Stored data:
-*-

-- ==== Sys2Proof/Machine/Engine.lean ====
section
/-! DEFINITION. The engines: the units of every transfer, the scoreboard, gates, and completion (R349-R371, R377-R385). -/

namespace Sys2Proof.Machine

/-! ## What an instruction moves (R377, R378) -/

def QEntry.kind (e : QEntry) : Nat := fld e.xf 0 4

def extentAt (e : QEntry) (i : Nat) : Extent := e.decls.getD i ⟨0, 0, false⟩

/-- The memory forms of `scopy` and `sfill`. -/
def QEntry.memForm (e : QEntry) : Bool := (e.opc == 0xD3 || e.opc == 0xD4) && e.fn.toNat == 2

def dstSide (e : QEntry) : Side :=
  match e.opc.toNat with
  | 0xD0 => .srf (extentAt e 0).lo
  | 0xD1 => .mem e.a
  | _ => if e.memForm then .mem e.a else .srf (extentAt e 0).lo

def srcSide (e : QEntry) : Side :=
  match e.opc.toNat with
  | 0xD0 => .mem e.a
  | 0xD1 => .srf (extentAt e 0).lo
  | _ => if e.memForm then .mem e.b else .srf (extentAt e 1).lo

def extentLen (x : Extent) : Nat := x.hi - x.lo

/-- Interleave parameters (R362, R364): element bytes, channels, group size, groups. -/
structure Inter where
  w : Nat
  ch : Nat
  g : Nat
  groups : Nat
  deriving DecidableEq, Repr

def interOf (xf : Word) : Inter :=
  let g := 2 ^ fld xf 28 3
  let ch := fld xf 16 12
  let w := match tileFmt (fld xf 4 7) with
    | some f => if f.cplx then f.w / 4 else f.w / 8
    | none => 1
  ⟨w, ch, g, (ch + g - 1) / g⟩

/-- Bytes read and written for one element of every channel. -/
def Inter.readUnit (x : Inter) (pack : Bool) : Nat := if pack then x.ch * x.w else x.groups * x.g * x.w
def Inter.writeUnit (x : Inter) (pack : Bool) : Nat := x.readUnit (!pack)

/-- Length of the operand that fixes a transfer: the SRF extent, or the length operand (R378). -/
def baseLen (e : QEntry) : Nat := if e.memForm then e.d.toNat else extentLen (extentAt e 0)

/-- The fixing operand is a destination in an SRF. -/
def QEntry.fixedByDst (e : QEntry) : Bool := e.opc == 0xD0 || (e.opc == 0xD3 && !e.memForm) || e.opc == 0xD4

/-- Source and destination lengths of the byte transfers. -/
def srcLen (e : QEntry) : Nat :=
  let k := e.kind
  if (k == 2 || k == 3) && e.fixedByDst then
    let x := interOf e.xf
    baseLen e / x.writeUnit (k == 2) * x.readUnit (k == 2)
  else if e.opc == 0xD3 && !e.memForm && k != 0 then extentLen (extentAt e 1)
  else baseLen e

def dstLen (e : QEntry) : Nat :=
  let k := e.kind
  if (k == 2 || k == 3) && !e.fixedByDst then
    let x := interOf e.xf
    baseLen e / x.readUnit (k == 2) * x.writeUnit (k == 2)
  else baseLen e

/-- Records of a KIND 1 transfer: how many, the offset of a source record, and a destination record's offset. -/
def convCount (e : QEntry) : Nat := if e.fn.getLsbD 0 then 1 else recCount e.se
def convSrc (e : QEntry) (i : Nat) : Nat := if e.fn.getLsbD 0 then (srcSide e).addr 0 |>.toNat |> (· % 2 ^ 22) else recAt e.se i
def convPitch (e : QEntry) : Nat := (footprint (fld e.xf 4 7) + 63) / 64 * 64
def convDst (e : QEntry) (i : Nat) : Nat := if e.opc == 0xD1 then i * convPitch e else i * e.sd.stride

def unitsOf (n k : Nat) : Nat := (n + k - 1) / k

/-- Element type and operation of `sscadd` (R382): s32, z32, s64, z64, f32, f64, numbered as R63 does. -/
def addType (fn : BitVec 4) : BitVec 5 × BitVec 4 :=
  match fn.toNat % 8 with
  | 0 => (1, 0)
  | 1 => (5, 0)
  | 2 => (0, 0)
  | 3 => (4, 0)
  | 4 => (9, 7)
  | _ => (8, 7)

def addSize (fn : BitVec 4) : Nat := tyWidth (addType fn).1 / 8

/-- Number of units of a transfer (R371): 64-byte blocks, records, chunks with the stream's front, or tiles. -/
def unitCount (e : QEntry) : Nat :=
  match e.opc.toNat with
  | 0xD2 => 1 + reqCount e.a
  | 0xD4 => unitsOf (dstLen e) 64
  | 0xD5 => e.d.toNat
  | 0xD6 => e.d.toNat
  | _ =>
    match e.kind with
    | 1 => convCount e
    | 4 => zbChunks (srcLen e) + 1
    | 5 => zbChunks (dstLen e) + 1
    | 6 => zbChunks (srcLen e) + 1
    | 7 => zbChunks (dstLen e) + 1
    | _ => unitsOf (srcLen e) 64

/-- Length of a run of records in destination order, gaps included (R357). -/
def runLen (d : Desc) (k : Nat) : Nat := if k == 0 then 0 else (k - 1) * d.stride + d.recSize

/-- n of an instruction that does not fail (R357, R368, R380-R384). -/
def wholeCount (e : QEntry) : Nat :=
  match e.opc.toNat with
  | 0xD2 => if e.fn.getLsbD 0 then reqCount e.a * e.se.recSize else runLen e.sd (reqCount e.a)
  | 0xD5 => runLen e.sd e.d.toNat
  | 0xD6 => e.d.toNat * e.sd.recSize
  | 0xD7 => e.delivered * e.sd.recSize
  | 0xD8 => fld e.c 0 32
  | 0xDF => fld e.b 0 32
  | _ =>
    match e.kind with
    | 1 =>
      if e.opc != 0xD1 then baseLen e
      else if convCount e == 0 then 0
      else (convCount e - 1) * convPitch e + footprint (fld e.xf 4 7)
    | 4 => srcLen e
    | 6 => srcLen e
    | _ => dstLen e

/-! ## Units -/

/-- The outcome of one unit: done, waiting (perhaps for a host-managed page), or failed at its place. -/
inductive UnitOut where
  | done (s : State) (e : QEntry)
  | wait (page : Option PageWait) (s : State)
  | fail (f : EngFault) (s : State)
  deriving DecidableEq, Repr

/-- Unit i has been transferred. -/
def QEntry.has (e : QEntry) (i : Nat) : Bool := i < e.next && !e.late.contains i && e.faultAt != some i

/-- n of a unit that read poison: its first destination byte, rounded down to the destination's granule (R371). -/
def poisonPrefix (d : Side) (off : Nat) : Nat :=
  let a := (d.addr off).toNat
  off - Nat.min off (a % d.granule)

/-- What becomes of an access that stops a unit whose destination is `n` bytes at `off`: poison is copied to the
destination, any other failure counts the bytes before. -/
def stopUnit (who : Access) (d : Side) (off n : Nat) (at' : Nat) : EngStop → UnitOut
  | .wait p s => .wait p s
  | .fail c a s =>
    if isPoison c then .fail ⟨.copyPoison, at', a, poisonPrefix d off⟩ (Side.poison s who d off n)
    else .fail ⟨c, at', a, off⟩ s

/-- A failing access of a unit that leaves its destination as it is. -/
def failUnit (at' n : Nat) : EngStop → UnitOut
  | .wait p s => .wait p s
  | .fail c a s => .fail ⟨if isPoison c then .copyPoison else c, at', a, n⟩ s

/-- A failure to write. -/
def writeStop (at' n : Nat) : EngStop → UnitOut
  | .wait p s => .wait p s
  | .fail c a s => .fail ⟨c, at', a, n⟩ s

/-- Writes block i of 64 bytes of a destination of `len` bytes. With its neighbours that the transfer has written it may
make up whole lines, whose marks are then cleared (R246, R417). -/
def writeBlock (s : State) (e : QEntry) (i len : Nat) (b : List Byte) : EngM (Unit × State) := do
  let who := ownedAccess s e i (64 * i) (64 * i)
  let d := dstSide e
  let (_, s) ← Side.write s who d (64 * i) b
  let lo := if i > 0 && e.has (i - 1) then 64 * (i - 1) else 64 * i
  let hi := if e.has (i + 1) then Nat.min len (64 * (i + 2)) else 64 * i + b.length
  .ok ((), Side.clear s who d lo (hi - lo))

/-- KIND 0: one block of 64 bytes. -/
def copyUnit (s : State) (e : QEntry) (i : Nat) : UnitOut :=
  let off := 64 * i
  let n := Nat.min 64 (srcLen e - off)
  let who := ownedAccess s e i off off
  match Side.read s who (srcSide e) off n with
  | .error x => stopUnit who (dstSide e) off n off x
  | .ok (b, s) =>
    match writeBlock s e i (srcLen e) b with
    | .error x => writeStop off off x
    | .ok (_, s) => .done s e

/-- KIND 1: one record. -/
def convUnit (s : State) (e : QEntry) (i : Nat) : UnitOut :=
  let src := convSrc e i
  let off := convDst e i
  let who := ownedAccess s e i off off
  let n := footprint (fld e.xf 4 7)
  let bad (c : Cause) (s : State) : UnitOut := .fail ⟨c, off, BitVec.ofNat 64 src, off⟩ s
  match Side.read s who (.srf src) 0 64 with
  | .error x => stopUnit who (dstSide e) off n off x
  | .ok (b, s) =>
    match headerCheck s b with
    | .error c => bad c s
    | .ok h =>
      if src + footprint h.code > srfSize then bad .srfBounds s
      else
        match Side.read s who (.srf src) 0 (footprint h.code) with
        | .error x => stopUnit who (dstSide e) off n off x
        | .ok (b, s) =>
          match readRecord s b with
          | .error c => bad c s
          | .ok r =>
            match applyXf e.xf r b with
            | .error c => bad c s
            | .ok (out, fl) =>
              match Side.write s who (dstSide e) off out with
              | .error x => writeStop off off x
              | .ok (_, s) => .done s { e with flags := e.flags ||| fl }

/-- Destination element of a source element (R364); `none` for a dropped one. -/
def interDst (x : Inter) (pack : Bool) (len k : Nat) : Option Nat :=
  if pack then
    let c := k / len
    some (c / x.g * len * x.g + k % len * x.g + c % x.g)
  else
    let c := k / (len * x.g) * x.g + k % x.g
    if c < x.ch then some (c * len + k % (len * x.g) / x.g) else none

/-- The first byte of the elements at some places of a destination. -/
def lowestByte (e : QEntry) (x : Inter) (l : List Nat) : Nat := l.foldl Nat.min (dstLen e / x.w) * x.w

/-- Writes elements at their places, one after the other: the state, or the first byte of those not written. -/
def writeElems (who : Access) (e : QEntry) (x : Inter) (o : Owner) :
    List (Nat × List Byte) → State → Except (Nat × EngStop) State
  | [], s => .ok s
  | (k, b) :: l, s =>
    match Side.write s { who with owner := some { o with n := k * x.w } } (dstSide e) (k * x.w) b with
    | .error y => .error (lowestByte e x (k :: l.map (·.1)), y)
    | .ok (_, s') => writeElems who e x o l s'

/-- The missing channels of the last group. -/
def interPad (x : Inter) (len : Nat) : List (Nat × List Byte) :=
  (List.range len).flatMap fun i => (List.range (x.groups * x.g - x.ch)).map fun q =>
    ((x.groups - 1) * len * x.g + i * x.g + (x.g - 1 - q), List.replicate x.w 0)

/-- Places of the elements of block i, by their number in the block, and of the missing channels, which the last block
writes. -/
def interPlaces (e : QEntry) (x : Inter) (i : Nat) : List (Option Nat) :=
  let pack := e.kind == 2
  let n := Nat.min 64 (srcLen e - 64 * i)
  (List.range (n / x.w)).map fun k => interDst x pack (srcLen e / x.readUnit pack) (64 * i / x.w + k)

def interPads (e : QEntry) (x : Inter) (i : Nat) : List (Nat × List Byte) :=
  if e.kind == 2 && i + 1 == unitCount e then interPad x (srcLen e / x.readUnit true) else []

/-- Everything that block i writes. -/
def interAll (e : QEntry) (x : Inter) (i : Nat) : List Nat :=
  (interPlaces e x i).filterMap id ++ (interPads e x i).map (·.1)

/-- KIND 2 and 3: the elements of one source block of 64 bytes. A failure counts the bytes of the block that lie before
what it leaves unwritten (R357). -/
def interUnit (s : State) (e : QEntry) (i : Nat) : UnitOut :=
  let x := interOf e.xf
  let n := Nat.min 64 (srcLen e - 64 * i)
  let places := interPlaces e x i
  let first := lowestByte e x (places.filterMap id)
  let all := lowestByte e x (interAll e x i)
  let who := ownedAccess s e i first all
  match Side.read s who (srcSide e) (64 * i) n with
  | .error (.fail c a s') =>
    if isPoison c then
      .fail ⟨.copyPoison, first, a, poisonPrefix (dstSide e) first⟩
        ((places.filterMap id).foldl (fun s p => Side.poison s who (dstSide e) (p * x.w) x.w) s')
    else .fail ⟨c, first, a, all⟩ s'
  | .error (.wait p s') => .wait p s'
  | .ok (b, s') =>
    let out := (places.zipIdx.filterMap fun (p, k) => p.map fun p => (p, (b.drop (k * x.w)).take x.w)) ++ interPads e x i
    match writeElems who e x ⟨e.seq, i, first, all⟩ out s' with
    | .error (n, y) => writeStop first n y
    | .ok s'' => .done s'' e

/-! ## ZB streams (R365-R370) -/

def keyOf (s : State) (e : QEntry) : Option (BitVec 256) := lookupNum (fld e.xf 32 12) s.md.keys

def chunkIv (e : QEntry) (c : Nat) : List Byte := leBytes 8 e.nonce.toNat ++ leBytes 4 c
def chunkAad (c word : Nat) : List Byte := leBytes 4 c ++ leBytes 2 word ++ [0, 0]

/-- A run of bytes at a multiple of 8 and the padding behind it. -/
def upTo8 (n : Nat) : Nat := (n + 7) / 8 * 8

/-- Reads blocks `k` and on of a chunk, up to its end: the bytes, or the block that stops it. -/
def readBlocks (s : State) (who : Access) (x : Side) (off : Nat) : Nat → Nat → Except (Nat × EngStop) (List Byte × State)
  | 0, _ => .ok ([], s)
  | n + 1, k =>
    match Side.read s who x (off + 64 * k) 64 with
    | .error y => .error (k, y)
    | .ok (b, s') =>
      match readBlocks s' who x off n (k + 1) with
      | .error y => .error y
      | .ok (l, s'') => .ok (b ++ l, s'')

-*-

REQUIREMENT: Starting with the first line of the records, repeat every line up to and including the one containing "0xD0 => .mem e.a", and nothing else.

ANSWER BELOW:
-- ==== Sys2Proof/Machine/Engine.lean ====
section
/-! DEFINITION. The engines: the units of every transfer, the scoreboard, gates, and completion (R349-R371, R377-R385). -/

namespace Sys2Proof.Machine

/-! ## What an instruction moves (R377, R378) -/

def QEntry.kind (e : QEntry) : Nat := fld e.xf 0 4

def extentAt (e : QEntry) (i : Nat) : Extent := e.decls.getD i ⟨0, 0, false⟩

/-- The memory forms of `scopy` and `sfill`. -/
def QEntry.memForm (e : QEntry) : Bool := (e.opc == 0xD3 || e.opc == 0xD4) && e.fn.toNat == 2

def dstSide (e : QEntry) : Side :=
  match e.opc.toNat with
  | 0xD0 => .srf (extentAt e 0).lo
  | 0xD1 => .mem e.a
  | _ => if e.memForm then .mem e.a else .srf (extentAt e 0).lo

def srcSide (e : QEntry) : Side :=
  match e.opc.toNat with
  | 0xD0 => .mem e.a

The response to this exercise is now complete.